* [Requirement]
Here is the task for the records below: repeat exactly the lines from the one with "first step. -/" to the one with "def State.holdsAll (s", both included, and nothing else.

* [Provided entries]
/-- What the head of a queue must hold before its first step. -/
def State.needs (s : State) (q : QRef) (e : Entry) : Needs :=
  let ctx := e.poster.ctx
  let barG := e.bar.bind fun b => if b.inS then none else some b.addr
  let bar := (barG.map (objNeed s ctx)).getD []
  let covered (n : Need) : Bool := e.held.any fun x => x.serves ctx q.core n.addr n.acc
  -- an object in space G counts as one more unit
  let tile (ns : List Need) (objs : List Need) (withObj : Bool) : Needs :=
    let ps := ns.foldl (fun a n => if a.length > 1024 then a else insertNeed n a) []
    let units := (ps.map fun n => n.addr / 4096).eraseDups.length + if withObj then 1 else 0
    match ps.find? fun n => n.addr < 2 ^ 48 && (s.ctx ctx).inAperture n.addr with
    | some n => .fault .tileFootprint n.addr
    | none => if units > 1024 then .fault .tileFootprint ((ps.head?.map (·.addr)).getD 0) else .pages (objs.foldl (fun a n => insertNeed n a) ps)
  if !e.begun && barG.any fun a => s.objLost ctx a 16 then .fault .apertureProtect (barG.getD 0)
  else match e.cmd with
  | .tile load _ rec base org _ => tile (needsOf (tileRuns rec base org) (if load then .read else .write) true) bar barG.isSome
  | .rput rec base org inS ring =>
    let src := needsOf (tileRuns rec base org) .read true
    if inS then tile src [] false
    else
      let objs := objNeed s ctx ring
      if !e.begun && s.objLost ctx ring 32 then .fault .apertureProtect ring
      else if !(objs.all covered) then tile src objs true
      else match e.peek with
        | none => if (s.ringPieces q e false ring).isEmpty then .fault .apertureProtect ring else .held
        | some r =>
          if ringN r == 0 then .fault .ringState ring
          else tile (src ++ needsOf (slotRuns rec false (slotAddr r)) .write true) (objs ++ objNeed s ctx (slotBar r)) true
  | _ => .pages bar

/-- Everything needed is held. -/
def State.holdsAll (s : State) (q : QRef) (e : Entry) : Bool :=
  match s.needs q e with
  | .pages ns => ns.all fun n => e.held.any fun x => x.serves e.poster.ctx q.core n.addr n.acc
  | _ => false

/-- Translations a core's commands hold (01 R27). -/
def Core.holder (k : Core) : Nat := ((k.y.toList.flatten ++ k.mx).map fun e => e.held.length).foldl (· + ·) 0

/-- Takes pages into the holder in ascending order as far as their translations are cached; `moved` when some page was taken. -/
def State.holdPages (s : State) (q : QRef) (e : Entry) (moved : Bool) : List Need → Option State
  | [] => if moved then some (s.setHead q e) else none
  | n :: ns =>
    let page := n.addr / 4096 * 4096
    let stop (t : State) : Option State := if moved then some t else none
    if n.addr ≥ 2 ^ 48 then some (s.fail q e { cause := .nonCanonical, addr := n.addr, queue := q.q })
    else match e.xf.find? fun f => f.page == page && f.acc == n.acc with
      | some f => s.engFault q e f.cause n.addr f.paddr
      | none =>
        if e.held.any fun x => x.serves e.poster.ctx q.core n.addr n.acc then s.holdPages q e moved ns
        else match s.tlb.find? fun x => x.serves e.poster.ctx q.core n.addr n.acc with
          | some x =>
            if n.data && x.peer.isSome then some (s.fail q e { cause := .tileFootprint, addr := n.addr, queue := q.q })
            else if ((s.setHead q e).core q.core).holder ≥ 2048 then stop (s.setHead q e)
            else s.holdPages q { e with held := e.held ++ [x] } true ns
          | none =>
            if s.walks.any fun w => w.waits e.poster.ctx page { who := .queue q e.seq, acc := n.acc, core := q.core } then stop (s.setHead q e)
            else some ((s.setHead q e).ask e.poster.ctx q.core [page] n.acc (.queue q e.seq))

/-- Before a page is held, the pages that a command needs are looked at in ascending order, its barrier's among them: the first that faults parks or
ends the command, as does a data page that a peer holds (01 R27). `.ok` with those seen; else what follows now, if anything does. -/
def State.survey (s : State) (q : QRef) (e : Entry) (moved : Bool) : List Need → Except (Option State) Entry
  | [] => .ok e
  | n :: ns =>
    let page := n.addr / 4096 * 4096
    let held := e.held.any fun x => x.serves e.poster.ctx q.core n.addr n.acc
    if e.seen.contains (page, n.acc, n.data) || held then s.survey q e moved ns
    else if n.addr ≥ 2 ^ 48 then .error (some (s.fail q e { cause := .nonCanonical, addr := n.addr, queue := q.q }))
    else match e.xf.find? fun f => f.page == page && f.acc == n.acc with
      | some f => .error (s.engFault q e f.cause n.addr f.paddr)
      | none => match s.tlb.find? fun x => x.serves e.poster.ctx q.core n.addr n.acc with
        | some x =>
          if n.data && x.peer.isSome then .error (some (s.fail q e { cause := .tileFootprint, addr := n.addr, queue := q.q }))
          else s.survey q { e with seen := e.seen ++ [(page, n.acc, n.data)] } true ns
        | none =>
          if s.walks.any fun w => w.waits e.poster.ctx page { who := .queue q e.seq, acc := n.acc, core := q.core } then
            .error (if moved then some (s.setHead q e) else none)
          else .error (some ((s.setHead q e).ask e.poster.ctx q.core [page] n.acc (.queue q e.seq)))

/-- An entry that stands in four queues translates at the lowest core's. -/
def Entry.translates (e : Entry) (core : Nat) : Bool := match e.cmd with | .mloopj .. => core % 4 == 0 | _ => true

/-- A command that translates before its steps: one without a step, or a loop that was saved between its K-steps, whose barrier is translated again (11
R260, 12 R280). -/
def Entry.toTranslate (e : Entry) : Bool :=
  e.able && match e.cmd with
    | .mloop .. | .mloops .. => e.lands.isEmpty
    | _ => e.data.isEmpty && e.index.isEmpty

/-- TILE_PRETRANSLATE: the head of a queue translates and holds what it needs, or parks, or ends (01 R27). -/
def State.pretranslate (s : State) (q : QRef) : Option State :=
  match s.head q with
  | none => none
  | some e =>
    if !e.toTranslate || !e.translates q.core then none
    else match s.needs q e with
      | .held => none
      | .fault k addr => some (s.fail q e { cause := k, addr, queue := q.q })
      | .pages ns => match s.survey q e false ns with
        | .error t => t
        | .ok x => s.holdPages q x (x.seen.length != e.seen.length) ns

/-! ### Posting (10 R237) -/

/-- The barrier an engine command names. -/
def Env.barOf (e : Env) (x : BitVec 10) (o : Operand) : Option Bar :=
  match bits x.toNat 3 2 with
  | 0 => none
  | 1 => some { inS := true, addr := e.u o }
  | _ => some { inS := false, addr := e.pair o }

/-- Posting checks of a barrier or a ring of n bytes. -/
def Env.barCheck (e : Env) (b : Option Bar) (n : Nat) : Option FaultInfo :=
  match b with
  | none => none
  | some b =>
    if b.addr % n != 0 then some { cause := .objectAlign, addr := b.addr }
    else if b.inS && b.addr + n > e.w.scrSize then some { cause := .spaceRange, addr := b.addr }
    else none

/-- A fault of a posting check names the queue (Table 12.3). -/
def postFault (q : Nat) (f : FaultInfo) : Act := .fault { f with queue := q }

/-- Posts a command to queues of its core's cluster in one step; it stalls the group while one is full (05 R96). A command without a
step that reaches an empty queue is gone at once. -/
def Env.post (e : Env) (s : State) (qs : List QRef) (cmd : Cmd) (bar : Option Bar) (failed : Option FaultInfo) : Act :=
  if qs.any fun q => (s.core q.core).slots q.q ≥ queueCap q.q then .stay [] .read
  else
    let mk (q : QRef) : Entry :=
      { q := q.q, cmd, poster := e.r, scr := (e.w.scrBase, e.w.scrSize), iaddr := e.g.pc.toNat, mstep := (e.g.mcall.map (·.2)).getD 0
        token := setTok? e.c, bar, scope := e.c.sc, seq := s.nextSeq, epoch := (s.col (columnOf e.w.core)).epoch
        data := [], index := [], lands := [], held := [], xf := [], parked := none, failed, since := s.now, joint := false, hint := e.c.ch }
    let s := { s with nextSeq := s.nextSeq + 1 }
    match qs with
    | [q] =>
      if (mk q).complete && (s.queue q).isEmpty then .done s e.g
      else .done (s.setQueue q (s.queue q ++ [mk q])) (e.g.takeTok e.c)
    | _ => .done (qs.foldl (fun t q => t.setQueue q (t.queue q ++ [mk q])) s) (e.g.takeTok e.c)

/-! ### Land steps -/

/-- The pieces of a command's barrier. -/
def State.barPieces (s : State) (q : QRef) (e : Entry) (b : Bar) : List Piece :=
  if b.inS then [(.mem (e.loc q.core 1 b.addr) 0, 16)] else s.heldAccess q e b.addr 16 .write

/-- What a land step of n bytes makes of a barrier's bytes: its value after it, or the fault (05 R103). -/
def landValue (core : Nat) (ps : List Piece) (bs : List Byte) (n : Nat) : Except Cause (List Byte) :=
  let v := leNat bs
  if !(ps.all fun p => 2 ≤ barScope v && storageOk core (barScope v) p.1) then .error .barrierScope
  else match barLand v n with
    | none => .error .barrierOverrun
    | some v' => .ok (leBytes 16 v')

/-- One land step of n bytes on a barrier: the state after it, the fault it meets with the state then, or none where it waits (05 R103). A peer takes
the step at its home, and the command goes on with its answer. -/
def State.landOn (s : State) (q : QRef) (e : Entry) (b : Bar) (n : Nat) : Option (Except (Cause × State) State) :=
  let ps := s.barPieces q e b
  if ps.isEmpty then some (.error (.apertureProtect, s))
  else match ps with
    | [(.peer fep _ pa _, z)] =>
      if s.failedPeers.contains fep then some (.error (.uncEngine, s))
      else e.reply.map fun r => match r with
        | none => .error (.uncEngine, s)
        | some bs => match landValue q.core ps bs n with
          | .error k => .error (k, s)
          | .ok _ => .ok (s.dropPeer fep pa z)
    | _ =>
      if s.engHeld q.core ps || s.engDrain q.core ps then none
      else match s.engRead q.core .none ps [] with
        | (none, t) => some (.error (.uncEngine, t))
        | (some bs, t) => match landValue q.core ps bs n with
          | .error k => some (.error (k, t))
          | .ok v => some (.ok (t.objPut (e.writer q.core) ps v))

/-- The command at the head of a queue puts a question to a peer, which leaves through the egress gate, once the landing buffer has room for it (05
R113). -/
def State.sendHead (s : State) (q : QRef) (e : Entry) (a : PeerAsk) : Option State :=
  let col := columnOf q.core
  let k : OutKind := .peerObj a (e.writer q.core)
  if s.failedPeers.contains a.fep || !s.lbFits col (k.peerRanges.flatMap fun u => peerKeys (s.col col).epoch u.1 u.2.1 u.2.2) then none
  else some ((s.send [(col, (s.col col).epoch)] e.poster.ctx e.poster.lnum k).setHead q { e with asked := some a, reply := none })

...

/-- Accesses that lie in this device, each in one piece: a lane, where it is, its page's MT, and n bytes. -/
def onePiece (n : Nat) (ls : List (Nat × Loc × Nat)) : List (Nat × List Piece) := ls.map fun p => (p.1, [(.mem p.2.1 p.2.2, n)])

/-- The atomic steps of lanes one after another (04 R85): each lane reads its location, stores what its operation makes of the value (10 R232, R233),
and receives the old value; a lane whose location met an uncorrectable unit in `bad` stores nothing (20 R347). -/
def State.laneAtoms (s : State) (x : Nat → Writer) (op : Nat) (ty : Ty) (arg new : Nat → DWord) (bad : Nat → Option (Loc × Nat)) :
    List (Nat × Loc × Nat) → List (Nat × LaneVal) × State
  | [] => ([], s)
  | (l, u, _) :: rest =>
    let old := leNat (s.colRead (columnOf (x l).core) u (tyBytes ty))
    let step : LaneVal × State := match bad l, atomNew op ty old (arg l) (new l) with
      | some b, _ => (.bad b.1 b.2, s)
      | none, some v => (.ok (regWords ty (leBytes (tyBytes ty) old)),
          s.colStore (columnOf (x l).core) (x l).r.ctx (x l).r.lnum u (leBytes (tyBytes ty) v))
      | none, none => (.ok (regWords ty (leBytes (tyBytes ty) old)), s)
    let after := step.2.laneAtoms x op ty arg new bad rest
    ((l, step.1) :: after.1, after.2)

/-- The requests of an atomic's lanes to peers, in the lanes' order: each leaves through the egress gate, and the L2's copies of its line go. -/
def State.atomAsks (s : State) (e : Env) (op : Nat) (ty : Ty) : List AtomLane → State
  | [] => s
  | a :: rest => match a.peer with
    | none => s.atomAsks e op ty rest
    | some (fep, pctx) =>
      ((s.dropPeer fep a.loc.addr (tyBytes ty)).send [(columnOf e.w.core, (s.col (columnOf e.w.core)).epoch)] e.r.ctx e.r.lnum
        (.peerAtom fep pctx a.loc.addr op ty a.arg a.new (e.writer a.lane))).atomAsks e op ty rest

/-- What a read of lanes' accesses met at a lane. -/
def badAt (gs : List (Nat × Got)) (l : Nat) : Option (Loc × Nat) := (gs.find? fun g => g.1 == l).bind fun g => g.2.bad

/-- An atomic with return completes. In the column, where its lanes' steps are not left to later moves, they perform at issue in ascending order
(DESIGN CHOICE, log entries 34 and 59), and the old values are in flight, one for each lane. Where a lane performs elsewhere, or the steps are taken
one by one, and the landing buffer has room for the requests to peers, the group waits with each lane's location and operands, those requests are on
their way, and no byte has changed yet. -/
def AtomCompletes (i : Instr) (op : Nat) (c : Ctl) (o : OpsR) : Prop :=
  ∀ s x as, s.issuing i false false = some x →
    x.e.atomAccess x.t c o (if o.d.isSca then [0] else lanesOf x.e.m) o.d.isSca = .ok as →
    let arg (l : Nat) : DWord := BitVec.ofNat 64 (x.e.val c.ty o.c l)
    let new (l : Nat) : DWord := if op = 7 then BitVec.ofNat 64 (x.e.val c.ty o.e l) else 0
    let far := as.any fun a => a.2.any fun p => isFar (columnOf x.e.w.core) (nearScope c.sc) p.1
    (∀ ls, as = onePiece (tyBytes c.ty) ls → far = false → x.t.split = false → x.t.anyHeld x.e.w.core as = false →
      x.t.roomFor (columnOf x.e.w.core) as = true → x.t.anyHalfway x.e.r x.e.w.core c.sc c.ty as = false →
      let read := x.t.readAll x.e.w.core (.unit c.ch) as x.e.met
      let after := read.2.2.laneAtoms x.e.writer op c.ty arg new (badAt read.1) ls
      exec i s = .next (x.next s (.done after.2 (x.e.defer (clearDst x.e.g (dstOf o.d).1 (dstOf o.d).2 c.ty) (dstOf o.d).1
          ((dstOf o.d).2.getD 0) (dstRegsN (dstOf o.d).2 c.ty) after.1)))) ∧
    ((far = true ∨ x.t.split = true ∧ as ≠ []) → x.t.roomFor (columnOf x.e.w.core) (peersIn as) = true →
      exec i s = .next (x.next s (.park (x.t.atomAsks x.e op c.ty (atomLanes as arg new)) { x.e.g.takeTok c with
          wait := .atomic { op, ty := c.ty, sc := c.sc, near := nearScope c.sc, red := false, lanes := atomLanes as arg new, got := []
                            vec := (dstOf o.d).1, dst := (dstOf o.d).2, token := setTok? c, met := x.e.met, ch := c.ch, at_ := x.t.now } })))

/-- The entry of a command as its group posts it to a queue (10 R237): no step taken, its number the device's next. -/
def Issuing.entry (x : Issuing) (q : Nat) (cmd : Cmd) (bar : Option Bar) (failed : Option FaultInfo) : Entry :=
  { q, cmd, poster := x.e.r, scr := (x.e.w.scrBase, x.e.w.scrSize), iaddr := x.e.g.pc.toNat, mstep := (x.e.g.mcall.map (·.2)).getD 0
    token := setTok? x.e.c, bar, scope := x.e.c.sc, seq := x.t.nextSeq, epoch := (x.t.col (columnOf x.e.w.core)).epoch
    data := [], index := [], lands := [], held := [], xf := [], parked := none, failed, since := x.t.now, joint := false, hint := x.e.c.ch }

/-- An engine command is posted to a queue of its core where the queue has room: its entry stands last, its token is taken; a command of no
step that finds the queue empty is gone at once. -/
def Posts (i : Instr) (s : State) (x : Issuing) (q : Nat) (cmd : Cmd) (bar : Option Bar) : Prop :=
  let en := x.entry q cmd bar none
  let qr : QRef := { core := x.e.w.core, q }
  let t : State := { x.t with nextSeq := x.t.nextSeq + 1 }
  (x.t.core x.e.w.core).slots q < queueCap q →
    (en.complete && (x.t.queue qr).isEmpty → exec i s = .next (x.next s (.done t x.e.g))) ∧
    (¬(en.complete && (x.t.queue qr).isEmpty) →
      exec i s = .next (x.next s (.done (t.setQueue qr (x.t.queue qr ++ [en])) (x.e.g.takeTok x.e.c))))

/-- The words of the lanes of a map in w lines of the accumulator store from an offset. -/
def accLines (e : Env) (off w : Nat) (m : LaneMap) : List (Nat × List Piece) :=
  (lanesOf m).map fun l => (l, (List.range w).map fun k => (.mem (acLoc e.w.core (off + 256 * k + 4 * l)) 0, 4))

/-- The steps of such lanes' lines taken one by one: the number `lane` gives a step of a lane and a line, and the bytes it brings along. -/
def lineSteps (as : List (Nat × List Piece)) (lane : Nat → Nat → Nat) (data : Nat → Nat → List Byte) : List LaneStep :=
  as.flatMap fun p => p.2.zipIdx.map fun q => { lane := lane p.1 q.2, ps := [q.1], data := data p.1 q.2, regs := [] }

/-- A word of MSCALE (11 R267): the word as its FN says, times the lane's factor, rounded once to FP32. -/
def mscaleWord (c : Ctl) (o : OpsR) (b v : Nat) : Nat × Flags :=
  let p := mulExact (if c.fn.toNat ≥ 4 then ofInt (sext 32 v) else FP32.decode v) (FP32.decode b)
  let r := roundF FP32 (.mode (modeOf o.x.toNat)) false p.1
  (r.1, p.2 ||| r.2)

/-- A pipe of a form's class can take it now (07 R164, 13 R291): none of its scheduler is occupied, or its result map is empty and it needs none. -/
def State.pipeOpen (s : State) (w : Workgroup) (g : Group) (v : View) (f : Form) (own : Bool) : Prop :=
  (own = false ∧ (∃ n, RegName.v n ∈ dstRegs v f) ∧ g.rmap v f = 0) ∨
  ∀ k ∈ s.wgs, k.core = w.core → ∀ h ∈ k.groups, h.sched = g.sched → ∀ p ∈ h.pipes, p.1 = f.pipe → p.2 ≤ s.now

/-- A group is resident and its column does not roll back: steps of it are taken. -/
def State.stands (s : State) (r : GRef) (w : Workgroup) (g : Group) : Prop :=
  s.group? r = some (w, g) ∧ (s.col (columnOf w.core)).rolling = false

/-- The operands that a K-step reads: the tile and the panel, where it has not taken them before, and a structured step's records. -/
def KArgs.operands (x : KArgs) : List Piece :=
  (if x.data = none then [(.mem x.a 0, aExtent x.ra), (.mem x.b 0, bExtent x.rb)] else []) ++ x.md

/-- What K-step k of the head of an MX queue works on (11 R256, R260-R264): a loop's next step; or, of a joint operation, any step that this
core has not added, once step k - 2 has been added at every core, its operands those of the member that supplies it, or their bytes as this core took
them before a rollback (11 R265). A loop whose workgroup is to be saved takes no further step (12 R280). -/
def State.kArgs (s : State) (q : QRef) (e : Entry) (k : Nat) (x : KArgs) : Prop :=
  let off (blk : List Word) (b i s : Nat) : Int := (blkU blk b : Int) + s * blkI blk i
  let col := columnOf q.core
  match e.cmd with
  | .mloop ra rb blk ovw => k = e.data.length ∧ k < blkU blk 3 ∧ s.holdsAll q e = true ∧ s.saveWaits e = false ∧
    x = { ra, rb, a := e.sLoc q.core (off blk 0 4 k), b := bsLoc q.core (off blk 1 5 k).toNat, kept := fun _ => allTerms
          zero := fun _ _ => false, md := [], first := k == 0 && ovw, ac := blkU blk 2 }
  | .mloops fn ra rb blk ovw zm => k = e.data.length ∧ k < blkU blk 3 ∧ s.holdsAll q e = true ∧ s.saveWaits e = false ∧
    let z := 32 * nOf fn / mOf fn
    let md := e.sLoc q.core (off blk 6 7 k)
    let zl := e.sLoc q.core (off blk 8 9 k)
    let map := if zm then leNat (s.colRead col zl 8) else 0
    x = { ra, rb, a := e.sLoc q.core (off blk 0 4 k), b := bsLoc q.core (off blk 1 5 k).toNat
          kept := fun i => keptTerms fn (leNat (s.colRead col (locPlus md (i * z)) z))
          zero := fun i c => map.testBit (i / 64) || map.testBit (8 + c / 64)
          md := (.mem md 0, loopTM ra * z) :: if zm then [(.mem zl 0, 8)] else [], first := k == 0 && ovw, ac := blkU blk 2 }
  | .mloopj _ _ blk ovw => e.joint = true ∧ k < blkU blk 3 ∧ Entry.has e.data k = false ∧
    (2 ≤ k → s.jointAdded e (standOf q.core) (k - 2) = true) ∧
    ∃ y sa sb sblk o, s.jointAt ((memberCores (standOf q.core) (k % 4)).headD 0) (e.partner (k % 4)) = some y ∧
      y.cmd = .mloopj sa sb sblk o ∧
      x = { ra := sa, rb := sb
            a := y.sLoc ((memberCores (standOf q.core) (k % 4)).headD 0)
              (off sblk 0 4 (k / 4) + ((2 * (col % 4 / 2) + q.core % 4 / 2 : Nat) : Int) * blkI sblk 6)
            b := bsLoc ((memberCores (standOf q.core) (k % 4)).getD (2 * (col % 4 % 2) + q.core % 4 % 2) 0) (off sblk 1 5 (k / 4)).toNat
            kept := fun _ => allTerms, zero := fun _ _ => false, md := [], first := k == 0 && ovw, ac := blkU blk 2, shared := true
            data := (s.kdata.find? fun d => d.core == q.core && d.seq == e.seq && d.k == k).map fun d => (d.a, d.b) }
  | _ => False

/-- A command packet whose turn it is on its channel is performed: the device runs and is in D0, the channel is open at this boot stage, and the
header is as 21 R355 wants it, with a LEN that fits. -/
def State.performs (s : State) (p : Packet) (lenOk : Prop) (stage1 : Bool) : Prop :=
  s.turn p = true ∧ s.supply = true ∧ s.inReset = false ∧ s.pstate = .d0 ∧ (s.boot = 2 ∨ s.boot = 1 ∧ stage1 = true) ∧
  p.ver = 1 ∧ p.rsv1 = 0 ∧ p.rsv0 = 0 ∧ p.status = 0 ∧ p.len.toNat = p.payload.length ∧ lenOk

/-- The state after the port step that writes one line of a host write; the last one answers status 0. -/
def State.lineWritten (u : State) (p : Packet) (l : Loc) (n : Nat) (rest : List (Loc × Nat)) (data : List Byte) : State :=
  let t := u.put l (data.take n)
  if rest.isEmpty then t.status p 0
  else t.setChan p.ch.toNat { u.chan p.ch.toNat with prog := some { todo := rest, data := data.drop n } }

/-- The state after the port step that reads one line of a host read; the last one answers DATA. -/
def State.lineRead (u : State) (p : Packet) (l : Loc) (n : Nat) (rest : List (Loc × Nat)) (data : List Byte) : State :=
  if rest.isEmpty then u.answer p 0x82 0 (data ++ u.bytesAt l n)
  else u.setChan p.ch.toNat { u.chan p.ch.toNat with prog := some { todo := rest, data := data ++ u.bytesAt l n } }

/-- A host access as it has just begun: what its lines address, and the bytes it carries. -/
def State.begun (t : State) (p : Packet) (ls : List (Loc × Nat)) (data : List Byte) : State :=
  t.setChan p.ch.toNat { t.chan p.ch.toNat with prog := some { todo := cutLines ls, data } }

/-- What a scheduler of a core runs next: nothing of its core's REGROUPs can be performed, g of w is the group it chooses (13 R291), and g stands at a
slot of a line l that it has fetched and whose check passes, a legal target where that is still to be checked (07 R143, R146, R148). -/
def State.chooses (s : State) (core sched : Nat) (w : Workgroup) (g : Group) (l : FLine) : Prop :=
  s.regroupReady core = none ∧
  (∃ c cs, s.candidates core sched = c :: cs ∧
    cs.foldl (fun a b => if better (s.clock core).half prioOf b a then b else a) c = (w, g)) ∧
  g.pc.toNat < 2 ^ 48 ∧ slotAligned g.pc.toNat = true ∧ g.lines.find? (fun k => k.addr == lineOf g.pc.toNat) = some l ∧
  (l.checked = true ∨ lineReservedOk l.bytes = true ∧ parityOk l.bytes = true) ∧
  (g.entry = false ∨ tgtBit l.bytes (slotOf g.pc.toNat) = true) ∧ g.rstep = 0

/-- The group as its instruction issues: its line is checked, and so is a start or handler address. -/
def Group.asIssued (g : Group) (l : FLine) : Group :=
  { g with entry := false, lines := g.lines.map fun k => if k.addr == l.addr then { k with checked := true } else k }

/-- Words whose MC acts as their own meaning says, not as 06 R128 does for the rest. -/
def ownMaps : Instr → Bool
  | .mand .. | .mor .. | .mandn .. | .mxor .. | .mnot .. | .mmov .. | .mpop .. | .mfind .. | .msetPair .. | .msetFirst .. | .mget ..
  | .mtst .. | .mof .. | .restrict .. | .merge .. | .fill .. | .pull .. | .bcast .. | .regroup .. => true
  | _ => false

* [Result]
/-- What the head of a queue must hold before its first step. -/
def State.needs (s : State) (q : QRef) (e : Entry) : Needs :=
  let ctx := e.poster.ctx
  let barG := e.bar.bind fun b => if b.inS then none else some b.addr
  let bar := (barG.map (objNeed s ctx)).getD []
  let covered (n : Need) : Bool := e.held.any fun x => x.serves ctx q.core n.addr n.acc
  -- an object in space G counts as one more unit
  let tile (ns : List Need) (objs : List Need) (withObj : Bool) : Needs :=
    let ps := ns.foldl (fun a n => if a.length > 1024 then a else insertNeed n a) []
    let units := (ps.map fun n => n.addr / 4096).eraseDups.length + if withObj then 1 else 0
    match ps.find? fun n => n.addr < 2 ^ 48 && (s.ctx ctx).inAperture n.addr with
    | some n => .fault .tileFootprint n.addr
    | none => if units > 1024 then .fault .tileFootprint ((ps.head?.map (·.addr)).getD 0) else .pages (objs.foldl (fun a n => insertNeed n a) ps)
  if !e.begun && barG.any fun a => s.objLost ctx a 16 then .fault .apertureProtect (barG.getD 0)
  else match e.cmd with
  | .tile load _ rec base org _ => tile (needsOf (tileRuns rec base org) (if load then .read else .write) true) bar barG.isSome
  | .rput rec base org inS ring =>
    let src := needsOf (tileRuns rec base org) .read true
    if inS then tile src [] false
    else
      let objs := objNeed s ctx ring
      if !e.begun && s.objLost ctx ring 32 then .fault .apertureProtect ring
      else if !(objs.all covered) then tile src objs true
      else match e.peek with
        | none => if (s.ringPieces q e false ring).isEmpty then .fault .apertureProtect ring else .held
        | some r =>
          if ringN r == 0 then .fault .ringState ring
          else tile (src ++ needsOf (slotRuns rec false (slotAddr r)) .write true) (objs ++ objNeed s ctx (slotBar r)) true
  | _ => .pages bar

/-- Everything needed is held. -/
def State.holdsAll (s : State) (q : QRef) (e : Entry) : Bool :=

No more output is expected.